The pub play is rapidly becoming a fixed genre. Like Conor McPherson's The Weir, Owen McCafferty's Closing Time and Doug Lucie's The Green Man, Simon Stephens's new play uses the public bar as a source of melancholic confession. Stephens springs the odd surprise, but I begin to wish dramatists would find more original settings in which to delineate male misery.

At first we seem to be in routinely familiar territory. The setting is a desolate East End boozer a week before Christmas. The barman is a gloomy Wicklow exile grieving over his separation from his seven-year-old son. And, of his Saturday-night regulars, Billy is an effing-and-blinding builder who lives at home with his mum, while Guiseppe is an aged Italian hairdresser still haunted by the death of his English wife. We don't, however, learn much beyond the fact that pubs are second homes for sad, solitary men.

Matters perk up decisively with the arrival of Charlie - a caustic postman mysteriously clutching a cello case. Not only is he a much-needed catalyst who, like Hickey in The Iceman Cometh, exposes everyone else's problems before revealing his own.
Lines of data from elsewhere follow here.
-- ==== Sys2Proof/Laws/KeepsSolver.lean ====
section
/-! SUPPORT. What the functions of Machine/Solver.lean keep. -/

namespace Sys2Proof.Machine

theorem powerUnit_keeps {s0 s : State} (h : Keeps s0 s) (u : Nat) (on : Bool) :
    Keeps s0 (State.powerUnit s u on) := by
  unfold State.powerUnit
  try dsimp only
  repeat' (first
    | with_reducible assumption
    | with_reducible intro _
    | with_reducible apply wr_keeps
    | split
    | with_reducible refine Keeps.of_mk ?_ rfl rfl rfl rfl rfl rfl rfl rfl)

theorem powerUnits_keeps {s0 s : State} (h : Keeps s0 s)  :
    Keeps s0 (State.powerUnits s) := by
  unfold State.powerUnits
  try dsimp only
  repeat' (first
    | with_reducible assumption
    | with_reducible intro _
    | with_reducible apply powerUnit_keeps
    | with_reducible refine Keeps.foldl ?_ ?_ _
    | split
    | with_reducible refine Keeps.of_mk ?_ rfl rfl rfl rfl rfl rfl rfl rfl)

theorem startJob_keeps {s0 s : State} (h : Keeps s0 s) (at_ u : Nat) :
    Keeps s0 (State.startJob s at_ u) := by
  unfold State.startJob
  try dsimp only
  repeat' (first
    | with_reducible assumption
    | with_reducible intro _
    | with_reducible apply wr_keeps
    | split
    | with_reducible refine Keeps.of_mk ?_ rfl rfl rfl rfl rfl rfl rfl rfl)

theorem endUnit_keeps {s0 s : State} (h : Keeps s0 s) (u : Nat) :
    Keeps s0 (State.endUnit s u) := by
  unfold State.endUnit
  try dsimp only
  repeat' (first
    | with_reducible assumption
    | with_reducible intro _
    | with_reducible apply wr_keeps
    | split
    | with_reducible refine Keeps.of_mk ?_ rfl rfl rfl rfl rfl rfl rfl rfl)

theorem makeReady_keeps {s0 s : State} (h : Keeps s0 s) (u : Nat) :
    Keeps s0 (State.makeReady s u) := by
  unfold State.makeReady
  try dsimp only
  repeat' (first
    | with_reducible assumption
    | with_reducible intro _
    | with_reducible apply wr_keeps
    | with_reducible apply startJob_keeps
    | split
    | with_reducible refine Keeps.of_mk ?_ rfl rfl rfl rfl rfl rfl rfl rfl)

theorem execUnitReady_keeps {s : State} (u : Fin 4) :
    ∃ t', execUnitReady u s = .next t' ∧ Keeps s t' := by
  unfold execUnitReady
  refine act_keeps fun s h => ?_
  try dsimp only
  repeat' (first
    | with_reducible assumption
    | with_reducible intro _
    | with_reducible apply makeReady_keeps
    | split
    | with_reducible refine Keeps.of_mk ?_ rfl rfl rfl rfl rfl rfl rfl rfl)

theorem readyUnits_keeps {s0 s : State} (h : Keeps s0 s)  :
    Keeps s0 (State.readyUnits s) := by
  unfold State.readyUnits
  try dsimp only
  repeat' (first
    | with_reducible assumption
    | with_reducible intro _
    | with_reducible apply makeReady_keeps
    | with_reducible refine Keeps.foldl ?_ ?_ _
    | split
    | with_reducible refine Keeps.of_mk ?_ rfl rfl rfl rfl rfl rfl rfl rfl)

theorem issue_keeps {s0 s : State} (h : Keeps s0 s) (job : JobNext) (atUs : Nat) :
    Keeps s0 (State.issue s job atUs) := by
  unfold State.issue
  try dsimp only
  repeat' (first
    | with_reducible assumption
    | with_reducible intro _
    | with_reducible apply startJob_keeps
    | with_reducible refine Keeps.foldl ?_ ?_ _
    | split
    | with_reducible refine Keeps.of_mk ?_ rfl rfl rfl rfl rfl rfl rfl rfl)

theorem clearJobs_keeps {s0 s : State} (h : Keeps s0 s)  :
    Keeps s0 (State.clearJobs s) := by
  unfold State.clearJobs
  try dsimp only
  repeat' (first
    | with_reducible assumption
    | with_reducible intro _
    | with_reducible apply endUnit_keeps
    | with_reducible refine Keeps.foldl ?_ ?_ _
    | split
    | with_reducible refine Keeps.of_mk ?_ rfl rfl rfl rfl rfl rfl rfl rfl)

theorem solveEnd_keeps {s0 s : State} (h : Keeps s0 s) (atUs : Nat) :
    Keeps s0 (State.solveEnd s atUs) := by
  unfold State.solveEnd
  try dsimp only
  repeat' (first
    | with_reducible assumption
    | with_reducible intro _
    | with_reducible apply clearJobs_keeps
    | split
    | with_reducible refine Keeps.of_mk ?_ rfl rfl rfl rfl rfl rfl rfl rfl)

theorem solveStall_keeps {s0 s : State} (h : Keeps s0 s) (atUs : Nat) :
    Keeps s0 (State.solveStall s atUs) := by
  unfold State.solveStall
  try dsimp only
  repeat' (first
    | with_reducible assumption
    | with_reducible intro _
    | with_reducible apply solveBit_keeps
    | with_reducible apply solveEnd_keeps
    | split
    | with_reducible refine Keeps.of_mk ?_ rfl rfl rfl rfl rfl rfl rfl rfl)

theorem solveInfeasible_keeps {s0 s : State} (h : Keeps s0 s) (limits : List (Nat × F64)) (atUs : Nat) :
    Keeps s0 (State.solveInfeasible s limits atUs) := by
  unfold State.solveInfeasible
  try dsimp only
  repeat' (first
    | with_reducible assumption
    | with_reducible intro _
    | with_reducible apply solveBit_keeps
    | with_reducible apply solveEnd_keeps
    | split
    | with_reducible refine Keeps.of_mk ?_ rfl rfl rfl rfl rfl rfl rfl rfl)

theorem solveOptimal_keeps {s0 s : State} (h : Keeps s0 s) (atUs : Nat) :
    Keeps s0 (State.solveOptimal s atUs) := by
  unfold State.solveOptimal
  try dsimp only
  repeat' (first
    | with_reducible assumption
    | with_reducible intro _
    | with_reducible apply solveBit_keeps
    | with_reducible apply solveEnd_keeps
    | split
    | with_reducible refine Keeps.of_mk ?_ rfl rfl rfl rfl rfl rfl rfl rfl)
He is also compellingly played by Paul Ritter with the kind of wheedling aggression that recalls Donald Pleasence in The Caretaker, and with a cawing, nasal voice that mixes Manchester with the Mile End Road.
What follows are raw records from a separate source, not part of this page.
-- ==== Sys2Proof/Laws/KeepsCan.lean ====
section
/-! SUPPORT. What the functions of Machine/Can.lean keep. -/

namespace Sys2Proof.Machine

theorem wasBusy_keeps {s0 s : State} (h : Keeps s0 s) (c ns : Nat) :
    Keeps s0 (State.wasBusy s c ns) := by
  unfold State.wasBusy
  try dsimp only
  repeat' (first
    | with_reducible assumption
    | with_reducible intro _
    | split
    | with_reducible refine Keeps.of_mk ?_ rfl rfl rfl rfl rfl rfl rfl rfl)

theorem setBusState_keeps {s0 s : State} (h : Keeps s0 s) (c new tec rec : Nat) :
    Keeps s0 (State.setBusState s c new tec rec) := by
  unfold State.setBusState
  try dsimp only
  repeat' (first
    | with_reducible assumption
    | with_reducible intro _
    | with_reducible apply wr_keeps
    | with_reducible apply inc_keeps
    | with_reducible apply emit_keeps
    | split
    | with_reducible refine Keeps.of_mk ?_ rfl rfl rfl rfl rfl rfl rfl rfl)

theorem judgeBus_keeps {s0 s : State} (h : Keeps s0 s) (c tec rec : Nat) :
    Keeps s0 (State.judgeBus s c tec rec) := by
  unfold State.judgeBus
  try dsimp only
  repeat' (first
    | with_reducible assumption
    | with_reducible intro _
    | with_reducible apply setBusState_keeps
    | split
    | with_reducible refine Keeps.of_mk ?_ rfl rfl rfl rfl rfl rfl rfl rfl)

theorem execCanBusError_keeps {s : State} (ch : Fin 8) (e : CanErr) (busyNs : Nat) :
    ∃ t', execCanBusError ch e busyNs s = .next t' ∧ Keeps s t' := by
  unfold execCanBusError
  refine act_keeps fun s h => ?_
  try dsimp only
  repeat' (first
    | with_reducible assumption
    | with_reducible intro _
    | with_reducible apply wasBusy_keeps
    | with_reducible apply judgeBus_keeps
    | split
    | with_reducible refine Keeps.of_mk ?_ rfl rfl rfl rfl rfl rfl rfl rfl)

theorem lessRec_keeps {s0 s : State} (h : Keeps s0 s) (c : Nat) :
    Keeps s0 (State.lessRec s c) := by
  unfold State.lessRec
  try dsimp only
  repeat' (first
    | with_reducible assumption
    | with_reducible intro _
    | with_reducible apply judgeBus_keeps
    | with_reducible apply freeNat_keeps
    | with_reducible refine freeNat_keeps_of ?_ (by with_reducible assumption)
    | split
    | with_reducible refine Keeps.of_mk ?_ rfl rfl rfl rfl rfl rfl rfl rfl)

theorem lessTec_keeps {s0 s : State} (h : Keeps s0 s) (c : Nat) :
    Keeps s0 (State.lessTec s c) := by
  unfold State.lessTec
  try dsimp only
  repeat' (first
    | with_reducible assumption
    | with_reducible intro _
    | with_reducible apply judgeBus_keeps
    | split
    | with_reducible refine Keeps.of_mk ?_ rfl rfl rfl rfl rfl rfl rfl rfl)

theorem execCanBusoffRecovery_keeps {s : State} (ch : Fin 8) :
    ∃ t', execCanBusoffRecovery ch s = .next t' ∧ Keeps s t' := by
  unfold execCanBusoffRecovery
  refine act_keeps fun s h => ?_
  try dsimp only
  repeat' (first
    | with_reducible assumption
    | with_reducible intro _
    | with_reducible apply setBusState_keeps
    | split
    | with_reducible refine Keeps.of_mk ?_ rfl rfl rfl rfl rfl rfl rfl rfl)

theorem execCanTimingResync_keeps {s : State} (ch : Fin 8) :
    ∃ t', execCanTimingResync ch s = .next t' ∧ Keeps s t' := by
  unfold execCanTimingResync
  refine act_keeps fun s h => ?_
  try dsimp only
  repeat' (first
    | with_reducible assumption
    | with_reducible intro _
    | with_reducible apply setBusState_keeps
    | split
    | with_reducible refine Keeps.of_mk ?_ rfl rfl rfl rfl rfl rfl rfl rfl)

theorem canTurn_keeps {s0 s : State} (h : Keeps s0 s) (old : Folio) :
    Keeps s0 (State.canTurn s old) := by
  unfold State.canTurn
  try dsimp only
  repeat' (first
    | with_reducible assumption
    | with_reducible intro _
    | with_reducible apply wr_keeps
    | with_reducible apply setBusState_keeps
    | with_reducible refine Keeps.foldl ?_ ?_ _
    | split
    | with_reducible refine Keeps.of_mk ?_ rfl rfl rfl rfl rfl rfl rfl rfl)

theorem takeFrame_keeps {s0 s : State} (h : Keeps s0 s) (c sof eof : Nat) (f : CanFrame) :
    Keeps s0 (State.takeFrame s c sof eof f) := by
  unfold State.takeFrame
  try dsimp only
  repeat' (first
    | with_reducible assumption
    | with_reducible intro _
    | with_reducible apply inc_keeps
    | split
    | with_reducible refine Keeps.of_mk ?_ rfl rfl rfl rfl rfl rfl rfl rfl)

theorem execCanFrameRx_keeps {s : State} (ch : Fin 8) (f : CanFrame) (sofNs eofNs : Nat) :
    ∃ t', execCanFrameRx ch f sofNs eofNs s = .next t' ∧ Keeps s t' := by
  unfold execCanFrameRx
  refine act_keeps fun s h => ?_
  try dsimp only
  repeat' (first
    | with_reducible assumption
    | with_reducible intro _
    | with_reducible apply put_keeps
    | with_reducible apply wasBusy_keeps
    | with_reducible apply takeFrame_keeps
    | with_reducible apply lessRec_keeps
    | split
    | with_reducible refine Keeps.of_mk ?_ rfl rfl rfl rfl rfl rfl rfl rfl)

theorem fillBuffer_keeps {s0 s : State} (h : Keeps s0 s) (n : Nat) (r : CanRec) :
    Keeps s0 (State.fillBuffer s n r) := by
  unfold State.fillBuffer
  try dsimp only
  repeat' (first
    | with_reducible assumption
    | with_reducible intro _
    | with_reducible apply inc_keeps
    | with_reducible apply emit_keeps
    | split
    | with_reducible refine Keeps.of_mk ?_ rfl rfl rfl rfl rfl rfl rfl rfl)

theorem fillFifo_keeps {s0 s : State} (h : Keeps s0 s) (r : CanRec) :
    Keeps s0 (State.fillFifo s r) := by
  unfold State.fillFifo
  try dsimp only
  repeat' (first
    | with_reducible assumption
    | with_reducible intro _
    | with_reducible apply inc_keeps
    | with_reducible apply record_keeps
    | split
    | with_reducible refine Keeps.of_mk ?_ rfl rfl rfl rfl rfl rfl rfl rfl)

theorem remoteReply_keeps {s0 s : State} (h : Keeps s0 s) (r : CanRec) (eof : Nat) :
    Keeps s0 (State.remoteReply s r eof) := by
  unfold State.remoteReply
  try dsimp only
  repeat' (first
    | with_reducible assumption
    | with_reducible intro _
    | with_reducible apply reply_keeps
    | with_reducible apply inc_keeps
    | split
    | with_reducible refine Keeps.of_mk ?_ rfl rfl rfl rfl rfl rfl rfl rfl)

theorem canDeliver_keeps {s0 s : State} (h : Keeps s0 s) (x : CanRx) :
    Keeps s0 (State.canDeliver s x) := by
  unfold State.canDeliver
  try dsimp only
  repeat' (first
    | with_reducible assumption
    | with_reducible intro _
    | with_reducible apply fillBuffer_keeps
    | with_reducible apply fillFifo_keeps
    | with_reducible apply remoteReply_keeps
    | split
    | with_reducible refine Keeps.of_mk ?_ rfl rfl rfl rfl rfl rfl rfl rfl)

theorem deliverWhere_keeps {s0 s : State} (h : Keeps s0 s) (p : CanRx → Bool) :
    Keeps s0 (State.deliverWhere s p) := by
  unfold State.deliverWhere
  try dsimp only
  repeat' (first
    | with_reducible assumption
    | with_reducible intro _
    | with_reducible apply start_keeps
    | with_reducible apply canDeliver_keeps
    | with_reducible refine Keeps.foldl ?_ ?_ _
    | split
    | with_reducible refine Keeps.of_mk ?_ rfl rfl rfl rfl rfl rfl rfl rfl)

theorem execCanRxDeliver_keeps {s : State} (ch : Fin 8) :
    ∃ t', execCanRxDeliver ch s = .next t' ∧ Keeps s t' := by
  unfold execCanRxDeliver
  refine act_keeps fun s h => ?_
  try dsimp only
  repeat' (first
    | with_reducible assumption
    | with_reducible intro _
    | with_reducible apply deliverWhere_keeps
    | split
    | with_reducible refine Keeps.of_mk ?_ rfl rfl rfl rfl rfl rfl rfl rfl)

theorem countDrop_keeps {s0 s : State} (h : Keeps s0 s) (c : Nat) (k : TxKind) :
    Keeps s0 (State.countDrop s c k) := by
  unfold State.countDrop
  try dsimp only
  repeat' (first
    | with_reducible assumption
    | with_reducible intro _
    | with_reducible apply inc_keeps
    | with_reducible apply command_keeps
    | split
    | with_reducible refine Keeps.of_mk ?_ rfl rfl rfl rfl rfl rfl rfl rfl)

theorem dropTx_keeps {s0 s : State} (h : Keeps s0 s) (c : Nat) (p : TxItem → Bool) :
    Keeps s0 (State.dropTx s c p) := by
  unfold State.dropTx
  try dsimp only
  repeat' (first
    | with_reducible assumption
    | with_reducible intro _
    | with_reducible apply start_keeps
    | with_reducible apply countDrop_keeps
    | with_reducible refine Keeps.foldl ?_ ?_ _
    | split
    | with_reducible refine Keeps.of_mk ?_ rfl rfl rfl rfl rfl rfl rfl rfl)

theorem queueTx_keeps {s0 s : State} (h : Keeps s0 s) (c : Nat) (x : TxItem) :
    Keeps s0 (State.queueTx s c x) := by
  unfold State.queueTx
  try dsimp only
  repeat' (first
    | with_reducible assumption
    | with_reducible intro _
    | with_reducible apply start_keeps
    | split
    | with_reducible refine Keeps.of_mk ?_ rfl rfl rfl rfl rfl rfl rfl rfl)

theorem completeTx_keeps {s0 s : State} (h : Keeps s0 s) (c sof : Nat) (x : TxItem) :
    Keeps s0 (State.completeTx s c sof x) := by
  unfold State.completeTx
  try dsimp only
  repeat' (first
    | with_reducible assumption
    | with_reducible intro _
    | with_reducible apply put_keeps
    | with_reducible apply command_keeps
    | split
    | with_reducible refine Keeps.of_mk ?_ rfl rfl rfl rfl rfl rfl rfl rfl)

theorem execCanFrameTxComplete_keeps {s : State} (ch : Fin 8) (sofNs eofNs : Nat) (done : Bool) :
    ∃ t', execCanFrameTxComplete ch sofNs eofNs done s = .next t' ∧ Keeps s t' := by
  unfold execCanFrameTxComplete
  refine act_keeps fun s h => ?_
  try dsimp only
  repeat' (first
    | with_reducible assumption
    | with_reducible intro _
    | with_reducible apply wasBusy_keeps
    | with_reducible apply completeTx_keeps
    | with_reducible apply lessTec_keeps
    | with_reducible apply start_keeps
    | split
    | with_reducible refine Keeps.of_mk ?_ rfl rfl rfl rfl rfl rfl rfl rfl)

theorem execCanLifetimeEnd_keeps {s : State} (ch : Fin 8) (k : TxDue) :
    ∃ t', execCanLifetimeEnd ch k s = .next t' ∧ Keeps s t' := by
  unfold execCanLifetimeEnd
  refine act_keeps fun s h => ?_
  try dsimp only
  repeat' (first
    | with_reducible assumption
    | with_reducible intro _
    | with_reducible apply dropTx_keeps
    | split
    | with_reducible refine Keeps.of_mk ?_ rfl rfl rfl rfl rfl rfl rfl rfl)

theorem canFrame_keeps {s0 s : State} (h : Keeps s0 s)  :
    Keeps s0 (State.canFrame s) := by
  unfold State.canFrame
  try dsimp only
  repeat' (first
    | with_reducible assumption
    | with_reducible intro _
    | with_reducible apply emit_keeps
    | with_reducible apply wr_keeps
    | with_reducible refine Keeps.foldl ?_ ?_ _
    | split
    | with_reducible refine Keeps.of_mk ?_ rfl rfl rfl rfl rfl rfl rfl rfl)

theorem execCmdCanBufRead_keeps {s : State} (h : Hdr) (buf : W16) :
    ∃ t', execCmdCanBufRead h buf s = .next t' ∧ Keeps s t' := by
  unfold execCmdCanBufRead
  refine act_keeps fun s h => ?_
  try dsimp only
  repeat' (first
    | with_reducible assumption
    | with_reducible intro _
    | with_reducible apply reply_keeps
    | with_reducible apply command_keeps
    | split
    | with_reducible refine Keeps.of_mk ?_ rfl rfl rfl rfl rfl rfl rfl rfl)

theorem execCmdCanFifoRead_keeps {s : State} (h : Hdr) (chan : Byte) (count : W32) :
    ∃ t', execCmdCanFifoRead h chan count s = .next t' ∧ Keeps s t' := by
  unfold execCmdCanFifoRead
  refine act_keeps fun s h => ?_
  try dsimp only
  repeat' (first
    | with_reducible assumption
    | with_reducible intro _
    | with_reducible apply reply_keeps
    | with_reducible apply command_keeps
    | split
    | with_reducible refine Keeps.of_mk ?_ rfl rfl rfl rfl rfl rfl rfl rfl)

end Sys2Proof.Machine
end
But, although Jo McInnes's production is perfectly plausible and there are good performances from Fred Ridgeway as the pained publican, Bernard Gallagher as the bereaved barber and Lee Ross as the Oedipal tosser, something is missing. Where McPherson, McCafferty and Lucie all turned their four-ale bars into social and even national metaphors, Stephens's is simply a repository for a group of no-hopers. Stephens gives us eccentric personal detail in place of any great revelations about life beyond the bar. The result leaves me with the urge to shout out, in the case of this particular overworked genre, "Time, gentlemen please."